Top of The data
/-- The record's meter counts and the standby's own increments since the capture reload (R367). -/
def State.mirMeter (s : State) (ws : List Word) (pidx : Nat) : State :=
  let own := ((s.pair.accAt.find? fun p => p.1 == pidx).map (·.2)).getD []
  let acc := (List.range 29).foldl (fun a n =>
    let v := (ws.getD (2 * n) 0).toNat + 2 ^ 32 * (ws.getD (2 * n + 1) 0).toNat
    let now := Mtr.get0 s.mtr.acc n
    let inc := if own.isEmpty then 0 else (now + 2 ^ 88 - own.getD n 0 % 2 ^ 88) % 2 ^ 88
    SMap.set (fun _ => 0) a n ((v * 2 ^ 24 + inc) % 2 ^ 88)) []
  s.setMtr { s.mtr with acc := acc }

/-- Replaces what an item names. -/
def State.mirPut (s : State) (i : Nat) (ws : List Word) (pidx : Nat) : State :=
  let n := s.mirCtx i
  let c := s.ctx n
  match s.mirKind i with
  | 1 =>
    let rs := (List.range 32).filter fun r => bit (s.mirItem i 1) r
    s.setCtx n ((rs.zip ws).foldl (fun c p => c.setS p.1 p.2) c)
  | 2 => s.setBytes (ldmBase + 4 * s.mirItem i 1) (wordsBytes ws)
  | 3 => s.mirMeter ws pidx
  | 4 => s.each (List.range 256) fun s k =>
      s.setEvtEntry k { s.evtEntry k with armed := (ws.getD (k / 32) 0).getLsbD (k % 32) }
  | 5 =>
    let w := (ws.getD 0 0).toNat
    s.setCtx n { c with
      region := if w % 65536 = 0xFFFF then none else some (w % 65536), bank := w / 65536
      bankBase := (s.bankBase (w / 65536)).getD 0, hasBank := (s.bankBase (w / 65536)).isSome }
  | 6 => s.setCtx n { c with bucket := (ws.getD 0 0).toNat }
  | _ => s

/-- An LDM range of the record lies in the write window of a context in a run. -/
def State.mirWindow (s : State) : Bool :=
  (List.range s.nItem).any fun i =>
    s.mirKind i == 2 && ctxIds.any fun n =>
      let c := s.ctx n
      s.ctxRuns n && decide (c.desc.wBase < 4 * (s.mirItem i 1 + s.mirItem i 2)) &&
        decide (4 * s.mirItem i 1 < c.desc.wBase + c.desc.wLen)

/-- MIRROR_APPLY (R367, R368): a complete record ahead of the last one applied, once no context stands in the way. -/
def execMirrorApply (fresh : List Nat) (s : State) : Out :=
  .next (
    match s.pair.whole with
    | none => s
    | some b =>
      let gen := field b 0 4
      let newer := match s.pair.genRx with
        | some g => aheadMod (2 ^ 32) g gen
        | none => true
      if s.pair.role ≠ 2 && s.pair.trigAt.isNone then s
      else if s.mirBusy || s.mirWindow then s
      else if !newer then s.setPair { s.pair with whole := none }
      else
        let s := s.mirCompare b fresh
        let s := ((s.recordItems b).zipIdx).foldl (fun s p => s.mirPut p.2 p.1 (field b 8 4)) s
        s.setPair { s.pair with whole := none, genRx := some gen, age := 0 })

/-- A TRESTLE bank commit (R373): clearing PAIR_EN ends the pair duty. -/
def State.pairCommit (s : State) : State :=
  if s.pairOn || s.pair.role = 0 then s
  else s.setPair { s.pair with role := 0, actOut := false, zGroups := 0, driving := 0, handover := none }

/-! ### Registers (Tables 15.12, 15.13) -/

def State.pairStat (s : State) : Nat :=
  s.pair.role + 4 * b2n (s.pair.zGroups != 0) + 8 * b2n s.pairFit + 16 * b2n s.pair.unfit + 64 * b2n s.pair.hbOk +
    2 ^ 13 * s.pair.cause

/-- The words of the PAIR window that follow from the state. -/
def State.pairWord (s : State) (off : Nat) : Option Word :=
  match off with
  | 8 => some (word s.pair.genTx)
  | 12 => some (word (s.pair.genRx.getD 0))
  | 16 => some (word s.pair.lastSw)
  | _ => none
Bottom of The data
Task prompt ▸
Would you retype all of the lines shown above, exactly as given?

Expected output ▸
/-- The record's meter counts and the standby's own increments since the capture reload (R367). -/
def State.mirMeter (s : State) (ws : List Word) (pidx : Nat) : State :=
  let own := ((s.pair.accAt.find? fun p => p.1 == pidx).map (·.2)).getD []
  let acc := (List.range 29).foldl (fun a n =>
    let v := (ws.getD (2 * n) 0).toNat + 2 ^ 32 * (ws.getD (2 * n + 1) 0).toNat
    let now := Mtr.get0 s.mtr.acc n
    let inc := if own.isEmpty then 0 else (now + 2 ^ 88 - own.getD n 0 % 2 ^ 88) % 2 ^ 88
    SMap.set (fun _ => 0) a n ((v * 2 ^ 24 + inc) % 2 ^ 88)) []
  s.setMtr { s.mtr with acc := acc }

/-- Replaces what an item names. -/
def State.mirPut (s : State) (i : Nat) (ws : List Word) (pidx : Nat) : State :=
  let n := s.mirCtx i
  let c := s.ctx n
  match s.mirKind i with
  | 1 =>
    let rs := (List.range 32).filter fun r => bit (s.mirItem i 1) r
    s.setCtx n ((rs.zip ws).foldl (fun c p => c.setS p.1 p.2) c)
  | 2 => s.setBytes (ldmBase + 4 * s.mirItem i 1) (wordsBytes ws)
  | 3 => s.mirMeter ws pidx
  | 4 => s.each (List.range 256) fun s k =>
      s.setEvtEntry k { s.evtEntry k with armed := (ws.getD (k / 32) 0).getLsbD (k % 32) }
  | 5 =>
    let w := (ws.getD 0 0).toNat
    s.setCtx n { c with
      region := if w % 65536 = 0xFFFF then none else some (w % 65536), bank := w / 65536
      bankBase := (s.bankBase (w / 65536)).getD 0, hasBank := (s.bankBase (w / 65536)).isSome }
  | 6 => s.setCtx n { c with bucket := (ws.getD 0 0).toNat }
  | _ => s

/-- An LDM range of the record lies in the write window of a context in a run. -/
def State.mirWindow (s : State) : Bool :=
  (List.range s.nItem).any fun i =>
    s.mirKind i == 2 && ctxIds.any fun n =>
      let c := s.ctx n
      s.ctxRuns n && decide (c.desc.wBase < 4 * (s.mirItem i 1 + s.mirItem i 2)) &&
        decide (4 * s.mirItem i 1 < c.desc.wBase + c.desc.wLen)

/-- MIRROR_APPLY (R367, R368): a complete record ahead of the last one applied, once no context stands in the way. -/
def execMirrorApply (fresh : List Nat) (s : State) : Out :=
  .next (
    match s.pair.whole with
    | none => s
    | some b =>
      let gen := field b 0 4
      let newer := match s.pair.genRx with
        | some g => aheadMod (2 ^ 32) g gen
        | none => true
      if s.pair.role ≠ 2 && s.pair.trigAt.isNone then s
      else if s.mirBusy || s.mirWindow then s
      else if !newer then s.setPair { s.pair with whole := none }
      else
        let s := s.mirCompare b fresh
        let s := ((s.recordItems b).zipIdx).foldl (fun s p => s.mirPut p.2 p.1 (field b 8 4)) s
        s.setPair { s.pair with whole := none, genRx := some gen, age := 0 })

/-- A TRESTLE bank commit (R373): clearing PAIR_EN ends the pair duty. -/
def State.pairCommit (s : State) : State :=
  if s.pairOn || s.pair.role = 0 then s
  else s.setPair { s.pair with role := 0, actOut := false, zGroups := 0, driving := 0, handover := none }

/-! ### Registers (Tables 15.12, 15.13) -/

def State.pairStat (s : State) : Nat :=
  s.pair.role + 4 * b2n (s.pair.zGroups != 0) + 8 * b2n s.pairFit + 16 * b2n s.pair.unfit + 64 * b2n s.pair.hbOk +
    2 ^ 13 * s.pair.cause

/-- The words of the PAIR window that follow from the state. -/
def State.pairWord (s : State) (off : Nat) : Option Word :=
  match off with
  | 8 => some (word s.pair.genTx)
  | 12 => some (word (s.pair.genRx.getD 0))
  | 16 => some (word s.pair.lastSw)
  | _ => none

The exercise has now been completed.